ACTIVITY. Gather each line containing the string "find" from these entries.

MATERIAL FOR THE TASK.
-.-.-

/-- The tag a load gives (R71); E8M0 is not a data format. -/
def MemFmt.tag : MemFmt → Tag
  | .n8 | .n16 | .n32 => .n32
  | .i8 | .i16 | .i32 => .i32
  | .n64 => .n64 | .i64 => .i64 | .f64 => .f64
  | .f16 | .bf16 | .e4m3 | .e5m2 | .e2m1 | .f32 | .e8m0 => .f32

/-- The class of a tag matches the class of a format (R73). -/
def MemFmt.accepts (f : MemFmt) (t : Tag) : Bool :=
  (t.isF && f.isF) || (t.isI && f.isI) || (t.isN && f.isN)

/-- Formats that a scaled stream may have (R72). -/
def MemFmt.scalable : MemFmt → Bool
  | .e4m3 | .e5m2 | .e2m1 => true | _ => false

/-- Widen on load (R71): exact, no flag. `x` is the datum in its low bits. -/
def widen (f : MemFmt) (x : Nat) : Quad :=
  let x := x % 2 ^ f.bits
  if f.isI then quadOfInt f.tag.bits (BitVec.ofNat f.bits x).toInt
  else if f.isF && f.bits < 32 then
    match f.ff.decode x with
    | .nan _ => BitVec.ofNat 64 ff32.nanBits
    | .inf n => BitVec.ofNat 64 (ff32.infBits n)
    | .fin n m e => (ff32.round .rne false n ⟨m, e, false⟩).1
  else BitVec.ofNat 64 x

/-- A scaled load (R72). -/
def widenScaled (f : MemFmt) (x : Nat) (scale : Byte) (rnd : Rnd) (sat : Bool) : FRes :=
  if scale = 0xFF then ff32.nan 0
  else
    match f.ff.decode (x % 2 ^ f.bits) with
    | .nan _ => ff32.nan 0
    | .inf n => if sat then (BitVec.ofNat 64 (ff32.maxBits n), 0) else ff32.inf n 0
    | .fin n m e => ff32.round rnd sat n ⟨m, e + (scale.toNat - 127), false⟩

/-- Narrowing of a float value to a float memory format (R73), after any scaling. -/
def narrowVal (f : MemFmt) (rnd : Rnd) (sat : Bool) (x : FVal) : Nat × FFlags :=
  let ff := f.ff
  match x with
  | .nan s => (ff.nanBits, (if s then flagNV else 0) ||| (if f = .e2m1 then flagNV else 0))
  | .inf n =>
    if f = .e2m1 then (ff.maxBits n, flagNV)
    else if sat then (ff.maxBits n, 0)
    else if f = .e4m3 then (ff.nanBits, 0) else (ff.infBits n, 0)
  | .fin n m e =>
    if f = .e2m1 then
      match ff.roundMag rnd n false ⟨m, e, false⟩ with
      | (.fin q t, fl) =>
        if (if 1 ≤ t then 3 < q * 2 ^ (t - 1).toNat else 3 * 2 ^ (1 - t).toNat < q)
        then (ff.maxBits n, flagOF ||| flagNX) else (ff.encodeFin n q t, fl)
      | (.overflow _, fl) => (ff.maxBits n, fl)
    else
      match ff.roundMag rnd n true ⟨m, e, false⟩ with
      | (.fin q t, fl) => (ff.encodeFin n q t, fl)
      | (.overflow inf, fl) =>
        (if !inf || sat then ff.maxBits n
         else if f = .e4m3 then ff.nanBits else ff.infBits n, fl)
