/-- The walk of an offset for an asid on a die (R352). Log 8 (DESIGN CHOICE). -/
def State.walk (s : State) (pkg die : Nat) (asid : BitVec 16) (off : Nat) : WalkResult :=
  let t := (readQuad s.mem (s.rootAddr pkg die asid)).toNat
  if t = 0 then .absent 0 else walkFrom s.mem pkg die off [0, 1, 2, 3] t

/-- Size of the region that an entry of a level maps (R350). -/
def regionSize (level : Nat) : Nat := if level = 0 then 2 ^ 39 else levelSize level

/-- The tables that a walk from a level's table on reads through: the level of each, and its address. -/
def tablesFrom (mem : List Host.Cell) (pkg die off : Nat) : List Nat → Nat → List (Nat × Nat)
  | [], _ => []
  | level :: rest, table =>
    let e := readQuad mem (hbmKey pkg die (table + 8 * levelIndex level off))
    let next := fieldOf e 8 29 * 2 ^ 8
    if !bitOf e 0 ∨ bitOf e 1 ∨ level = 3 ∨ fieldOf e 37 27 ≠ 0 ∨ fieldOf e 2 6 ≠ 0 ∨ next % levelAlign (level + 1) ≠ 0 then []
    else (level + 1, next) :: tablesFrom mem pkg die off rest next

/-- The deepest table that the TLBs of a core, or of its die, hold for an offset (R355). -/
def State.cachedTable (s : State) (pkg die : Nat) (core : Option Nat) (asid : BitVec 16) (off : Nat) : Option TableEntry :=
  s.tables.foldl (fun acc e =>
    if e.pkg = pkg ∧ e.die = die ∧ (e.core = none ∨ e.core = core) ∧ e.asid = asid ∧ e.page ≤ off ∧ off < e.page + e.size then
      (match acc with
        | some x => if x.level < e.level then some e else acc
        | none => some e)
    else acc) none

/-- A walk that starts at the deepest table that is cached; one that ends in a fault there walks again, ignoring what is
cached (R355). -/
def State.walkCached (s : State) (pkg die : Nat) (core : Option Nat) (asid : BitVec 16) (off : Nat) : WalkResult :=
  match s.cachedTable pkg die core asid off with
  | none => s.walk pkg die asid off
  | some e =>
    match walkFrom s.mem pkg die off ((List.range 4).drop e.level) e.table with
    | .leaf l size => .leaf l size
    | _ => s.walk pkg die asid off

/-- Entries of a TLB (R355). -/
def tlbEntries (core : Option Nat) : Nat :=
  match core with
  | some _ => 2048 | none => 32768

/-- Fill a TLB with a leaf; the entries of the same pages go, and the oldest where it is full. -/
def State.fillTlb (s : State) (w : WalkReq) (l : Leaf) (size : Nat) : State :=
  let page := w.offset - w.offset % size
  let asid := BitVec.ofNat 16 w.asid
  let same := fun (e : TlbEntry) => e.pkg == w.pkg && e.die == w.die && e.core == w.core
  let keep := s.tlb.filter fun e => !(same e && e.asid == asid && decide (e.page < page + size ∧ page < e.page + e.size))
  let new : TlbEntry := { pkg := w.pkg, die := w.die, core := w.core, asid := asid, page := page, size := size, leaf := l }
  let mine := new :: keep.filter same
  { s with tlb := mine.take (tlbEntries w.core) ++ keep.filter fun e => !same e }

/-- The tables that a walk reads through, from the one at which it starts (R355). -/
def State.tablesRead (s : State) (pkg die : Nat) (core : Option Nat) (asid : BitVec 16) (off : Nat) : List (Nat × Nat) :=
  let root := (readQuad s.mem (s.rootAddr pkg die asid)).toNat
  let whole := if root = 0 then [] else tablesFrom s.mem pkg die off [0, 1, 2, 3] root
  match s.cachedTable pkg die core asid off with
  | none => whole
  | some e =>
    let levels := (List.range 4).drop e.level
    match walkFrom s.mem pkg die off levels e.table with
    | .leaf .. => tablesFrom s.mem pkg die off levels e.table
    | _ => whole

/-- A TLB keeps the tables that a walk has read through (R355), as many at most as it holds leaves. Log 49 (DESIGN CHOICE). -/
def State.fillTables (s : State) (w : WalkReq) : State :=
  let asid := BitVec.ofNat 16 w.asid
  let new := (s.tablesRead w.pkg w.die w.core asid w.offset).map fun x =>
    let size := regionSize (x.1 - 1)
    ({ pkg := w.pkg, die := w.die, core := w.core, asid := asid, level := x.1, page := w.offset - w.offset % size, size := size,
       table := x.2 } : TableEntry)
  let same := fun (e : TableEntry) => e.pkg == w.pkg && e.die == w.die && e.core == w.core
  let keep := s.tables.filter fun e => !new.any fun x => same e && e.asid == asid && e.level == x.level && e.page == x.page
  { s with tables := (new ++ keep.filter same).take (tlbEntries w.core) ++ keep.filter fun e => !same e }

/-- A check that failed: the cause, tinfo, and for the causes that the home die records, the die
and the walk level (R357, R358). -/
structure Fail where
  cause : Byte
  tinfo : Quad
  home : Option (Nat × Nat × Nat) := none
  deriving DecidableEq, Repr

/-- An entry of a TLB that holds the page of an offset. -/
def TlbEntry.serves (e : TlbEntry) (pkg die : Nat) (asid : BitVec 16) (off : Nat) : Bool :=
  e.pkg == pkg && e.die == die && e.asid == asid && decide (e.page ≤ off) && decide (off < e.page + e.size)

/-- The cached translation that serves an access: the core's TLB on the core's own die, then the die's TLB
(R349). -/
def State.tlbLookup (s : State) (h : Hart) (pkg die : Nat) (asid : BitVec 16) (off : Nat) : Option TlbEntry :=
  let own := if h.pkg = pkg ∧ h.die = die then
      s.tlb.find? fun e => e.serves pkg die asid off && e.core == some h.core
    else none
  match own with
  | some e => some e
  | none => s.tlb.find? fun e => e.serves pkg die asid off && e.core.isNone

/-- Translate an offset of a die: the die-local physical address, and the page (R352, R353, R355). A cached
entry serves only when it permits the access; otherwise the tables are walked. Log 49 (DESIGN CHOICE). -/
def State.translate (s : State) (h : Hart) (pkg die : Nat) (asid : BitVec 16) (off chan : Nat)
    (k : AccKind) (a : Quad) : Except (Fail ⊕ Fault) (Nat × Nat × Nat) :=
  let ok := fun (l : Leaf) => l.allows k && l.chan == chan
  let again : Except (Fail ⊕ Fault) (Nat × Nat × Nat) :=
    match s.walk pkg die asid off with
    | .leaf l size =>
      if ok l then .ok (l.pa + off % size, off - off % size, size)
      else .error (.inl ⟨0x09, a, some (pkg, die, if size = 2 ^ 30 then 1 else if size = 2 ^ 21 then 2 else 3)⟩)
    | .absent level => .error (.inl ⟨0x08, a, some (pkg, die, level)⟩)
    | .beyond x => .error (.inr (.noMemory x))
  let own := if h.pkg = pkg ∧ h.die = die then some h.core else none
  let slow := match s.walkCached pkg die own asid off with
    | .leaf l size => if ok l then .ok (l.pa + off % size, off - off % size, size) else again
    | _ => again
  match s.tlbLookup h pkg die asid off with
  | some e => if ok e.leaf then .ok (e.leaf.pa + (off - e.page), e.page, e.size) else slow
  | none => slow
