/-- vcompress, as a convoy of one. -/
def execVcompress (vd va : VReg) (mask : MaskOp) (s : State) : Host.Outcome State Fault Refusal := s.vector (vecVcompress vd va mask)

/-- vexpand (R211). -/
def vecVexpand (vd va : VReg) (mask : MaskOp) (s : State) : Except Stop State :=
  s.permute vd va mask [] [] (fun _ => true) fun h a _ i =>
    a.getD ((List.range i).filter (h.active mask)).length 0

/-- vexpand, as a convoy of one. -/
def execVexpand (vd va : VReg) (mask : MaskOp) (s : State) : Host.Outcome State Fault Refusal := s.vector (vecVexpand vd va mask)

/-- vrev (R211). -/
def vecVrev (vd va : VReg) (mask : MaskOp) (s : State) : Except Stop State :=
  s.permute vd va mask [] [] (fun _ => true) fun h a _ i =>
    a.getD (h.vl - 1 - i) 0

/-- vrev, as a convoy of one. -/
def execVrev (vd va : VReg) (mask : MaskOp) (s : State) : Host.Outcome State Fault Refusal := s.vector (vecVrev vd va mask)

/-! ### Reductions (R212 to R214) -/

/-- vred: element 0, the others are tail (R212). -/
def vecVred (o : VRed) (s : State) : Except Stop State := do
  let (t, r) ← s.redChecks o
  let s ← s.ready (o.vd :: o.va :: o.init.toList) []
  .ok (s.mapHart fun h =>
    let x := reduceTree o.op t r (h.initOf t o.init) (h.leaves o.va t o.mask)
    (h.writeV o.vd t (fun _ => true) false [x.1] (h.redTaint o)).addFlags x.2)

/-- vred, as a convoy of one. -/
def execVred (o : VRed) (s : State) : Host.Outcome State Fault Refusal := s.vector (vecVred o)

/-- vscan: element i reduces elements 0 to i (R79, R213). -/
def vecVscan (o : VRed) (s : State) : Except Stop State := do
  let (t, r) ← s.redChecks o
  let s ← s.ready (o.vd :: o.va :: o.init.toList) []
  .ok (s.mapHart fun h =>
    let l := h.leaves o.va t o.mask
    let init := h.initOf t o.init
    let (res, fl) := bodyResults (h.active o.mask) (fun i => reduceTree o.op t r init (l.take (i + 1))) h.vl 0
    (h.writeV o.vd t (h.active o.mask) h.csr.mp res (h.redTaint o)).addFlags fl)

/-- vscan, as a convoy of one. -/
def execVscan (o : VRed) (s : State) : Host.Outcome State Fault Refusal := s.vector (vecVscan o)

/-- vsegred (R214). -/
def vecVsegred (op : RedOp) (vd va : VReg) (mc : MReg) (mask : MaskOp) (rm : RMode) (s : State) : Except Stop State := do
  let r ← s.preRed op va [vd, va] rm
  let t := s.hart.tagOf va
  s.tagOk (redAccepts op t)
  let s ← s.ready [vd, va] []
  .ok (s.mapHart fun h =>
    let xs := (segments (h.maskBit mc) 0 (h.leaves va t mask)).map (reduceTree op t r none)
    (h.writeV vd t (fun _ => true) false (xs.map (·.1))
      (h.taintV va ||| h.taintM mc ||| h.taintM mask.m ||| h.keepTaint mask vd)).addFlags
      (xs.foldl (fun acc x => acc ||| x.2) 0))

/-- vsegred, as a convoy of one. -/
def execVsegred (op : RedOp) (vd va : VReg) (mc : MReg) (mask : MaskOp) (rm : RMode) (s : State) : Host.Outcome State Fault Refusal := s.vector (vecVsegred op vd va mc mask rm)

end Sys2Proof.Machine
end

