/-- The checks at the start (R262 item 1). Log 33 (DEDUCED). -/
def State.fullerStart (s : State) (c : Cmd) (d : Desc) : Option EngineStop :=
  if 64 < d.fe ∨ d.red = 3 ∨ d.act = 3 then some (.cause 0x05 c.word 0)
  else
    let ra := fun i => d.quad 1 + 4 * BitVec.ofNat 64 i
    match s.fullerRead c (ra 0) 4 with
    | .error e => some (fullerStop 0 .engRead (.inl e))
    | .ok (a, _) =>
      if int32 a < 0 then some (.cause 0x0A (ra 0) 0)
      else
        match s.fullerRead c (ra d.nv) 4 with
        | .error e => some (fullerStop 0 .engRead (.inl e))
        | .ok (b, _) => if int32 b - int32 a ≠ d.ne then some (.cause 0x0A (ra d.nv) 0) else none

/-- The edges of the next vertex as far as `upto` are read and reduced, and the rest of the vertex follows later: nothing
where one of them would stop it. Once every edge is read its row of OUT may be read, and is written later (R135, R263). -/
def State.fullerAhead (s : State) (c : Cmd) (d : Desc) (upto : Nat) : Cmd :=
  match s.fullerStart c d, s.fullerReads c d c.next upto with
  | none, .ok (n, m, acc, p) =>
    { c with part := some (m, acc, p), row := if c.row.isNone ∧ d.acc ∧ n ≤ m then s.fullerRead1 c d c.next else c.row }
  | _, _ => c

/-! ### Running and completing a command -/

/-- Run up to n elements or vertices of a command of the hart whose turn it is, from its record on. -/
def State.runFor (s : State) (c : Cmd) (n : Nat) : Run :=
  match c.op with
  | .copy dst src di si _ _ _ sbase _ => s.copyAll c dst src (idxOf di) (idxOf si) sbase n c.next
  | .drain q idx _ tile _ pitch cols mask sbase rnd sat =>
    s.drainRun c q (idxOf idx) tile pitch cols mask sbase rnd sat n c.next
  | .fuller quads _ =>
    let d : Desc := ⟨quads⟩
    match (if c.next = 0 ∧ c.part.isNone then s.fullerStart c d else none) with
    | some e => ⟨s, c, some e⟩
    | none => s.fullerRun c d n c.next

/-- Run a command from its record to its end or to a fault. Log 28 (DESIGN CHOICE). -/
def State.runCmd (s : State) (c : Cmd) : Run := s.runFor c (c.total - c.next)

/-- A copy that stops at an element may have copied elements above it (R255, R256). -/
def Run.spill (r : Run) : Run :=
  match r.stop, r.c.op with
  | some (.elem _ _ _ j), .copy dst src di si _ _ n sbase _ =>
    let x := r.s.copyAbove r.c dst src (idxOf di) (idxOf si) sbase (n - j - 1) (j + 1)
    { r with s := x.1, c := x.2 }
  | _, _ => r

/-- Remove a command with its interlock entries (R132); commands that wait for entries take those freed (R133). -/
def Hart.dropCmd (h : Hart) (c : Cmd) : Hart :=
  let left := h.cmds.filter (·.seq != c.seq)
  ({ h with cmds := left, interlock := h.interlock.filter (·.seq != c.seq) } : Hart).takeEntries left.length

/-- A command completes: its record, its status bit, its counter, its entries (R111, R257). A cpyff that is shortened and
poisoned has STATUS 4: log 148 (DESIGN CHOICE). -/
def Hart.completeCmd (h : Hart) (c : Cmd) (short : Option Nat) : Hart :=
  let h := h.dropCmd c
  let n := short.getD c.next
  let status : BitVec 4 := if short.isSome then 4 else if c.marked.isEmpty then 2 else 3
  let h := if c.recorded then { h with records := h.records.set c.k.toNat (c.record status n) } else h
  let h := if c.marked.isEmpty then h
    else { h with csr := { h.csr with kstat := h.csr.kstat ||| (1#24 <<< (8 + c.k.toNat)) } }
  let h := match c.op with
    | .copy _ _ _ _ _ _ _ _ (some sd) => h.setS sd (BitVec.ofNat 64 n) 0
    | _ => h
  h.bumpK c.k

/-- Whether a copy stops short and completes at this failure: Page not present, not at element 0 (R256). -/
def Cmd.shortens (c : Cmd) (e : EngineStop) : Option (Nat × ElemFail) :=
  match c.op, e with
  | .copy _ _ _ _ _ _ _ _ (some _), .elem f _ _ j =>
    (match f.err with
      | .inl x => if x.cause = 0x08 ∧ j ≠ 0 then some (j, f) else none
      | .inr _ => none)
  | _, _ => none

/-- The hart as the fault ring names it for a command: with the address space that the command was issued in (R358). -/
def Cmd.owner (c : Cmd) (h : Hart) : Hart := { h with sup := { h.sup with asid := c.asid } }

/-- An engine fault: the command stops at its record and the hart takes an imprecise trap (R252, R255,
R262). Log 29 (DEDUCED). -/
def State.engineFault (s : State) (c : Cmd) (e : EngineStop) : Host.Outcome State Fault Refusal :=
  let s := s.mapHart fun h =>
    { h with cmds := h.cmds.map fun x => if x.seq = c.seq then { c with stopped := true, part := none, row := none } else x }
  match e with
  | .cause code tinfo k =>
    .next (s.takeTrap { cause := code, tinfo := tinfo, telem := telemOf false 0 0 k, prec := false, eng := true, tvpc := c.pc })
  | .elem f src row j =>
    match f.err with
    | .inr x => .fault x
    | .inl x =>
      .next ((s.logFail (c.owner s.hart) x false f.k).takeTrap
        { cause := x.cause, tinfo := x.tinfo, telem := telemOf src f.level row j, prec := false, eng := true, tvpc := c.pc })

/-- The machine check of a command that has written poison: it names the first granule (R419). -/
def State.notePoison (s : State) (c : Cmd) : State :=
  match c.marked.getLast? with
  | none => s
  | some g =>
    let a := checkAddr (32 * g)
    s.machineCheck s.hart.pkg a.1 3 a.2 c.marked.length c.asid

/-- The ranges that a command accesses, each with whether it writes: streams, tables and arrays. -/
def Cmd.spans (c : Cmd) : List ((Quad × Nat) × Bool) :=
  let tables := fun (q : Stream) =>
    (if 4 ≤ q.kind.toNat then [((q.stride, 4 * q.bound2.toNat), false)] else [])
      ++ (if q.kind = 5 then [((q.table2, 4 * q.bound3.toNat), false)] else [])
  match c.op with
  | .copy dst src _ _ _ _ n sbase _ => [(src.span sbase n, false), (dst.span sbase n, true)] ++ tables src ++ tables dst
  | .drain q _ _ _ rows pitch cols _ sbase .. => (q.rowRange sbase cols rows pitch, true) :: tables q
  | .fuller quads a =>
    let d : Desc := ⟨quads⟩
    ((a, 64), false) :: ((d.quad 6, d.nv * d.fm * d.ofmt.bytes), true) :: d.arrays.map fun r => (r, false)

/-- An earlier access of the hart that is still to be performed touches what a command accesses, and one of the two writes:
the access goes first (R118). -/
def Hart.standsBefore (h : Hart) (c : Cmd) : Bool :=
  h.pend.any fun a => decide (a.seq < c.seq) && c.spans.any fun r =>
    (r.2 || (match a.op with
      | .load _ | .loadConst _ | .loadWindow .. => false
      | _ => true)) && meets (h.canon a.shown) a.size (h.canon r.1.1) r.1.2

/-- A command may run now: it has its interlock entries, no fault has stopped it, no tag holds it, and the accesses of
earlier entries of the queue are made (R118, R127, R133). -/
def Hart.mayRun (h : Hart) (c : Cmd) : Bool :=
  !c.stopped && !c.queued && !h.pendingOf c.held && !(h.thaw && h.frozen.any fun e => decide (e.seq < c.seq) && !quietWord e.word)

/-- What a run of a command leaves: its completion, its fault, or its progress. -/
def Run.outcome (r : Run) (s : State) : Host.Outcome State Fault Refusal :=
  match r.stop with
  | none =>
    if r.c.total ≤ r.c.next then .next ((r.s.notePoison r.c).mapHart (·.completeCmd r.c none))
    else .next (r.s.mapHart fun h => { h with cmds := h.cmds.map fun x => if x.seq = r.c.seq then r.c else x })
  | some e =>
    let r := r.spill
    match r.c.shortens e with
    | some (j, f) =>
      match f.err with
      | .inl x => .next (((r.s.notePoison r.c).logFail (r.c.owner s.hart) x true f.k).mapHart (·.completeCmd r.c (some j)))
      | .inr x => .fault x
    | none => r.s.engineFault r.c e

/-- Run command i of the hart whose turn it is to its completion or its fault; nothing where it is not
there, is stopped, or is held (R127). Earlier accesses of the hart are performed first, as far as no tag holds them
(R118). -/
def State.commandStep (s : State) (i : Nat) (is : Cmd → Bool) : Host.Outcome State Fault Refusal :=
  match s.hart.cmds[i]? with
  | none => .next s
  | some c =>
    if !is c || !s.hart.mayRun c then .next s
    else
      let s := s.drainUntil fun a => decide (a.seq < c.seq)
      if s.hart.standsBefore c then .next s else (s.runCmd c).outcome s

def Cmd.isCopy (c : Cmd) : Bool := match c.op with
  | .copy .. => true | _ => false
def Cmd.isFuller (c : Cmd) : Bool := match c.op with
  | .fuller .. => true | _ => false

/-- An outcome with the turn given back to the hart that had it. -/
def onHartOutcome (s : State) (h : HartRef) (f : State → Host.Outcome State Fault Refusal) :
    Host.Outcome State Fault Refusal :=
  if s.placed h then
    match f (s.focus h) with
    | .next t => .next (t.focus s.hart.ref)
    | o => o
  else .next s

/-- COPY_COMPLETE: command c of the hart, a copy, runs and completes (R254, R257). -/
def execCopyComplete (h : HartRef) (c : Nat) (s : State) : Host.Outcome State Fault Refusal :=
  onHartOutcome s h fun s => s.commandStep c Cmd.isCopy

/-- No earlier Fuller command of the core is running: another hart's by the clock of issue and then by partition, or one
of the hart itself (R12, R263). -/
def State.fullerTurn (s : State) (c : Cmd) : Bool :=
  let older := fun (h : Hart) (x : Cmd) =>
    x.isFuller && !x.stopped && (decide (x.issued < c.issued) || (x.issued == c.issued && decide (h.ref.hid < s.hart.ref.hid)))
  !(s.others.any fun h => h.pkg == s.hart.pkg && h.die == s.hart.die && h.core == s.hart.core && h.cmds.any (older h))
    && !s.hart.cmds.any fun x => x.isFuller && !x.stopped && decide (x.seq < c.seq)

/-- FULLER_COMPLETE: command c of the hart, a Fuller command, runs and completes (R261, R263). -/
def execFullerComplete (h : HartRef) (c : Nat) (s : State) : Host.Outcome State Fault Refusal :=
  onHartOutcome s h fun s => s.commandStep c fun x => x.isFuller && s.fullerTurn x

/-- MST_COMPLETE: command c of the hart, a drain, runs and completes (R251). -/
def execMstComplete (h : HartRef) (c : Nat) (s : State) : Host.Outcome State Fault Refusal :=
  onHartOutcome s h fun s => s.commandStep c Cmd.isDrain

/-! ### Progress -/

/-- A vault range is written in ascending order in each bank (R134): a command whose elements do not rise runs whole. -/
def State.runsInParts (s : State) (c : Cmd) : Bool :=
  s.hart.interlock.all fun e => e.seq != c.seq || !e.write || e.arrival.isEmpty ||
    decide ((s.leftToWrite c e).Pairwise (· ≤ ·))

-.-.-

TASK ANSWER.
      s.tlb.find? fun e => e.serves pkg die asid off && e.core == some h.core
  | none => s.tlb.find? fun e => e.serves pkg die asid off && e.core.isNone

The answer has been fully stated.